Germany marks the 15th anniversary of its historic reunification today with a hangover from recent national elections which spotlighted sharp political differences between the east and the west.
There is no doubt an overwhelming majority of Germans firmly support unification which followed East Germany's peaceful mass protests in 1989 that brought the Berlin Wall tumbling down.
A ZDF TV poll showed 91 percent in the east and 82 percent in the west view reunification as having brought big improvements.
So there is sure to be plenty of public cheer at this year's main German Unity Day ceremonies today in the eastern city of Potsdam, which will be attended by national leaders giving speeches flanked by an open air street festival.
But despite all the progress since Oct. 3, 1990 when East Germany was absorbed by West Germany, there remains an underlying bitterness best described as a "them and us" stance on both sides of what used to be the Iron Curtain.
Among western Germans, or "Wessis," there is a widespread view that without the east, Angela Merkel's conservatives would have swept to victory in Sept. 18 elections which instead produced deadlock, said the conservative newspaper Die Welt.
This led to an unseemly -- and still undecided -- struggle for power after voters failed to give a majority to either Chancellor Gerhard Schroeder's center-left Social Democratic-Greens government or to Merkel's center-right bloc.
"That's what you get if you pump 1.5 trillion euros [US$1.8 trillion] into a region where public opinion is dominated by pensioners socialized by the communist party's youth movement," said the commentary, which was only partly tongue in cheek.
The sum of money transferred from western Germany to eastern Germany is indeed staggering. In recent years the total amount of net annual transfers has fallen to over 80 billion euros.
Nobody denies these funds have been vital in transforming the region's rotting infrastructure by giving it a cutting edge telecoms system, thousands of miles of new roads and rail lines as well as beautifully restored old cities.
But the eastern economy still cannot support itself and massive amounts of cash will have to be pumped into the region for at least another 15 years, officials admit.
Eastern German unemployment is over 18 percent, almost double the rate in western Germany, and much of the region remains the nation's poorhouse.
There are, however, some big exceptions. Leipzig has new BMW and Porsche plants, and the city's airport is set to become the European hub for air freight giant DHL.
Dresden has drawn billions of euros in chip factory investment from the US chipmaker AMD. Meanwhile, the Baltic Sea coast of Mecklenburg-West Pommerania is booming as a tourist destination.

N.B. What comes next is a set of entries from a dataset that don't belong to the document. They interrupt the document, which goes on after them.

/-- Major 0x10 (R31). -/
def decodeVop (w : BitVec 32) : Except Reject Instr :=
  match (w.extractLsb' 0 8).toNat with
  | 0 => .ok (.vadd (w.extractLsb' 21 5) (w.extractLsb' 16 5) (w.extractLsb' 11 5) (w.extractLsb' 8 3))
  | 1 => .ok (.vsub (w.extractLsb' 21 5) (w.extractLsb' 16 5) (w.extractLsb' 11 5) (w.extractLsb' 8 3))
  | 2 => .ok (.vmul (w.extractLsb' 21 5) (w.extractLsb' 16 5) (w.extractLsb' 11 5) (w.extractLsb' 8 3))
  | 3 => .ok (.vmulh (w.extractLsb' 21 5) (w.extractLsb' 16 5) (w.extractLsb' 11 5) (w.extractLsb' 8 3))
  | 4 => .ok (.vfma (w.extractLsb' 21 5) (w.extractLsb' 16 5) (w.extractLsb' 11 5) (w.extractLsb' 8 3))
  | 5 => .ok (.vfms (w.extractLsb' 21 5) (w.extractLsb' 16 5) (w.extractLsb' 11 5) (w.extractLsb' 8 3))
  | 6 => .ok (.vfnma (w.extractLsb' 21 5) (w.extractLsb' 16 5) (w.extractLsb' 11 5) (w.extractLsb' 8 3))
  | 7 => .ok (.vdiv (w.extractLsb' 21 5) (w.extractLsb' 16 5) (w.extractLsb' 11 5) (w.extractLsb' 8 3))
  | 8 => .ok (.vmin (w.extractLsb' 21 5) (w.extractLsb' 16 5) (w.extractLsb' 11 5) (w.extractLsb' 8 3))
  | 9 => .ok (.vmax (w.extractLsb' 21 5) (w.extractLsb' 16 5) (w.extractLsb' 11 5) (w.extractLsb' 8 3))
  | 10 => .ok (.vsadd (w.extractLsb' 21 5) (w.extractLsb' 16 5) (w.extractLsb' 11 5) (w.extractLsb' 8 3))
  | 11 => .ok (.vssub (w.extractLsb' 21 5) (w.extractLsb' 16 5) (w.extractLsb' 11 5) (w.extractLsb' 8 3))
  | 12 => .ok (.vand (w.extractLsb' 21 5) (w.extractLsb' 16 5) (w.extractLsb' 11 5) (w.extractLsb' 8 3))
  | 13 => .ok (.vor (w.extractLsb' 21 5) (w.extractLsb' 16 5) (w.extractLsb' 11 5) (w.extractLsb' 8 3))
  | 14 => .ok (.vxor (w.extractLsb' 21 5) (w.extractLsb' 16 5) (w.extractLsb' 11 5) (w.extractLsb' 8 3))
  | 15 => .ok (.vandn (w.extractLsb' 21 5) (w.extractLsb' 16 5) (w.extractLsb' 11 5) (w.extractLsb' 8 3))
  | 16 => .ok (.vsll (w.extractLsb' 21 5) (w.extractLsb' 16 5) (w.extractLsb' 11 5) (w.extractLsb' 8 3))
  | 17 => .ok (.vsrl (w.extractLsb' 21 5) (w.extractLsb' 16 5) (w.extractLsb' 11 5) (w.extractLsb' 8 3))
  | 18 => .ok (.vsra (w.extractLsb' 21 5) (w.extractLsb' 16 5) (w.extractLsb' 11 5) (w.extractLsb' 8 3))
  | 24 => .ok (.vceq (w.extractLsb' 21 5) (w.extractLsb' 16 5) (w.extractLsb' 11 5) (w.extractLsb' 8 3))
  | 25 => .ok (.vcne (w.extractLsb' 21 5) (w.extractLsb' 16 5) (w.extractLsb' 11 5) (w.extractLsb' 8 3))
  | 26 => .ok (.vclt (w.extractLsb' 21 5) (w.extractLsb' 16 5) (w.extractLsb' 11 5) (w.extractLsb' 8 3))
  | 27 => .ok (.vcle (w.extractLsb' 21 5) (w.extractLsb' 16 5) (w.extractLsb' 11 5) (w.extractLsb' 8 3))
  | 32 => orReserved (w.extractLsb' 11 5) (.vabs (w.extractLsb' 21 5) (w.extractLsb' 16 5) (w.extractLsb' 8 3))
  | 33 => orReserved (w.extractLsb' 11 5) (.vneg (w.extractLsb' 21 5) (w.extractLsb' 16 5) (w.extractLsb' 8 3))
  | 34 => orReserved (w.extractLsb' 11 5) (.vclz (w.extractLsb' 21 5) (w.extractLsb' 16 5) (w.extractLsb' 8 3))
  | 35 => orReserved (w.extractLsb' 11 5) (.vctz (w.extractLsb' 21 5) (w.extractLsb' 16 5) (w.extractLsb' 8 3))
  | 36 => orReserved (w.extractLsb' 11 5) (.vffs (w.extractLsb' 21 5) (w.extractLsb' 16 5) (w.extractLsb' 8 3))
  | 37 => orReserved (w.extractLsb' 11 5) (.vpopc (w.extractLsb' 21 5) (w.extractLsb' 16 5) (w.extractLsb' 8 3))
  | 38 => orReserved (w.extractLsb' 11 5) (.vexp2 (w.extractLsb' 21 5) (w.extractLsb' 16 5) (w.extractLsb' 8 3))
  | 39 => orReserved (w.extractLsb' 11 5) (.vlog2 (w.extractLsb' 21 5) (w.extractLsb' 16 5) (w.extractLsb' 8 3))
  | 40 => orReserved (w.extractLsb' 11 5) (.vrcp (w.extractLsb' 21 5) (w.extractLsb' 16 5) (w.extractLsb' 8 3))
  | 41 => orReserved (w.extractLsb' 11 5) (.vrsq (w.extractLsb' 21 5) (w.extractLsb' 16 5) (w.extractLsb' 8 3))
  | 48 => orReserved (w.extractLsb' 11 5) (.vcvt (w.extractLsb' 21 5) (w.extractLsb' 16 5) (w.extractLsb' 8 3))
  | 49 => orReserved (w.extractLsb' 11 5) (.vcvtRne (w.extractLsb' 21 5) (w.extractLsb' 16 5) (w.extractLsb' 8 3))
  | 50 => orReserved (w.extractLsb' 11 5) (.vcvtRtz (w.extractLsb' 21 5) (w.extractLsb' 16 5) (w.extractLsb' 8 3))
  | 51 => orReserved (w.extractLsb' 11 5) (.vcvtRdn (w.extractLsb' 21 5) (w.extractLsb' 16 5) (w.extractLsb' 8 3))
  | 52 => orReserved (w.extractLsb' 11 5) (.vcvtRup (w.extractLsb' 21 5) (w.extractLsb' 16 5) (w.extractLsb' 8 3))
  | 53 => orReserved (w.extractLsb' 11 5) (.vcvtRmm (w.extractLsb' 21 5) (w.extractLsb' 16 5) (w.extractLsb' 8 3))
  | 54 => orReserved (w.extractLsb' 11 5) (.vcvtSr (w.extractLsb' 21 5) (w.extractLsb' 16 5) (w.extractLsb' 8 3))
  | 56 => .ok (.vquant (w.extractLsb' 21 5) (w.extractLsb' 16 5) (w.extractLsb' 11 5) (w.extractLsb' 8 3))
  | 57 => .ok (.vdequant (w.extractLsb' 21 5) (w.extractLsb' 16 5) (w.extractLsb' 11 5) (w.extractLsb' 8 3))
  | _ => .error .functionReserved

/-- Major 0x11 (R32). -/
def decodeVops (w : BitVec 32) : Except Reject Instr :=
  match (w.extractLsb' 0 8).toNat with
  | 0 => .ok (.vaddS (w.extractLsb' 21 5) (w.extractLsb' 16 5) (w.extractLsb' 11 5) (w.extractLsb' 8 3))
  | 1 => .ok (.vsubS (w.extractLsb' 21 5) (w.extractLsb' 16 5) (w.extractLsb' 11 5) (w.extractLsb' 8 3))
  | 2 => .ok (.vmulS (w.extractLsb' 21 5) (w.extractLsb' 16 5) (w.extractLsb' 11 5) (w.extractLsb' 8 3))
  | 3 => .ok (.vmulhS (w.extractLsb' 21 5) (w.extractLsb' 16 5) (w.extractLsb' 11 5) (w.extractLsb' 8 3))
  | 4 => .ok (.vfmaS (w.extractLsb' 21 5) (w.extractLsb' 16 5) (w.extractLsb' 11 5) (w.extractLsb' 8 3))
  | 5 => .ok (.vfmsS (w.extractLsb' 21 5) (w.extractLsb' 16 5) (w.extractLsb' 11 5) (w.extractLsb' 8 3))
  | 6 => .ok (.vfnmaS (w.extractLsb' 21 5) (w.extractLsb' 16 5) (w.extractLsb' 11 5) (w.extractLsb' 8 3))
  | 7 => .ok (.vdivS (w.extractLsb' 21 5) (w.extractLsb' 16 5) (w.extractLsb' 11 5) (w.extractLsb' 8 3))
  | 8 => .ok (.vminS (w.extractLsb' 21 5) (w.extractLsb' 16 5) (w.extractLsb' 11 5) (w.extractLsb' 8 3))
  | 9 => .ok (.vmaxS (w.extractLsb' 21 5) (w.extractLsb' 16 5) (w.extractLsb' 11 5) (w.extractLsb' 8 3))
  | 10 => .ok (.vsaddS (w.extractLsb' 21 5) (w.extractLsb' 16 5) (w.extractLsb' 11 5) (w.extractLsb' 8 3))
  | 11 => .ok (.vssubS (w.extractLsb' 21 5) (w.extractLsb' 16 5) (w.extractLsb' 11 5) (w.extractLsb' 8 3))
  | 12 => .ok (.vandS (w.extractLsb' 21 5) (w.extractLsb' 16 5) (w.extractLsb' 11 5) (w.extractLsb' 8 3))
  | 13 => .ok (.vorS (w.extractLsb' 21 5) (w.extractLsb' 16 5) (w.extractLsb' 11 5) (w.extractLsb' 8 3))
  | 14 => .ok (.vxorS (w.extractLsb' 21 5) (w.extractLsb' 16 5) (w.extractLsb' 11 5) (w.extractLsb' 8 3))
  | 15 => .ok (.vandnS (w.extractLsb' 21 5) (w.extractLsb' 16 5) (w.extractLsb' 11 5) (w.extractLsb' 8 3))
  | 16 => .ok (.vsllS (w.extractLsb' 21 5) (w.extractLsb' 16 5) (w.extractLsb' 11 5) (w.extractLsb' 8 3))
  | 17 => .ok (.vsrlS (w.extractLsb' 21 5) (w.extractLsb' 16 5) (w.extractLsb' 11 5) (w.extractLsb' 8 3))
  | 18 => .ok (.vsraS (w.extractLsb' 21 5) (w.extractLsb' 16 5) (w.extractLsb' 11 5) (w.extractLsb' 8 3))
  | 24 => .ok (.vceqS (w.extractLsb' 21 5) (w.extractLsb' 16 5) (w.extractLsb' 11 5) (w.extractLsb' 8 3))
  | 25 => .ok (.vcneS (w.extractLsb' 21 5) (w.extractLsb' 16 5) (w.extractLsb' 11 5) (w.extractLsb' 8 3))
  | 26 => .ok (.vcltS (w.extractLsb' 21 5) (w.extractLsb' 16 5) (w.extractLsb' 11 5) (w.extractLsb' 8 3))
  | 27 => .ok (.vcleS (w.extractLsb' 21 5) (w.extractLsb' 16 5) (w.extractLsb' 11 5) (w.extractLsb' 8 3))
  | _ => .error .functionReserved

But overall, the region has lost a net 1.5 million people during the past 15 years with many eastern Germans moving to take jobs in the wealthy western states of Bavaria and Baden-Wuerttemberg.
Given east-west economic differences it is perhaps not surprising voters cast ballots differently in both parts of the country. But what few people expected is that diverging political patterns would be getting more extreme after 15 years of unity.
The best example is that of the former East German communists who merged with a smaller western protest group and now call themselves the Left Party.
Left Party candidates won over a stunning 25 percent in the east, compared to 4.9 percent in the west in the general election.
This is powerful result for a party which in 1989 was seen as on the ash-heap of history after its Stalinist forerunner was chased from power by East German people power.
In the outgoing parliament the post-communists has just two members. But in the new Bundestag they will have a comfy 54 seats.
"East Germans are de facto second class citizens -- they have to work longer hours, get lower wages, salaries and pensions," said the Left Party's Communist Platform in a unity anniversary statement.
Another extremist party, the far-right National Democratic Party of Germany (NPD), got three times as many votes in eastern Germany as in the western part of the country.
Overall support for the NPD remains low. The party got 1.1 percent in the west and 3.6 percent in eastern Germany and will not have any seats in parliament given its failure to cross the 5 percent hurdle. But in its stronghold in eastern Saxony state the party won over 7 percent in some districts.
A further striking difference is the continuing far lower support for the Christian Democrats in the east compared to western Germany.
Merkel, despite hailing from the east, won just over a miserable 25 percent in the region. In western Germany she got 37.5 percent.
But if truth be told, Merkel was seen as neither an Ossi nor a Wessi in the campaign, and she sometimes seemed to suffer for lack of any regional home advantage.
Supporters, however, hail Merkel as the first pan-German candidate and say this very aspect of her image shows German reunification is finally beginning to sink into people's heads.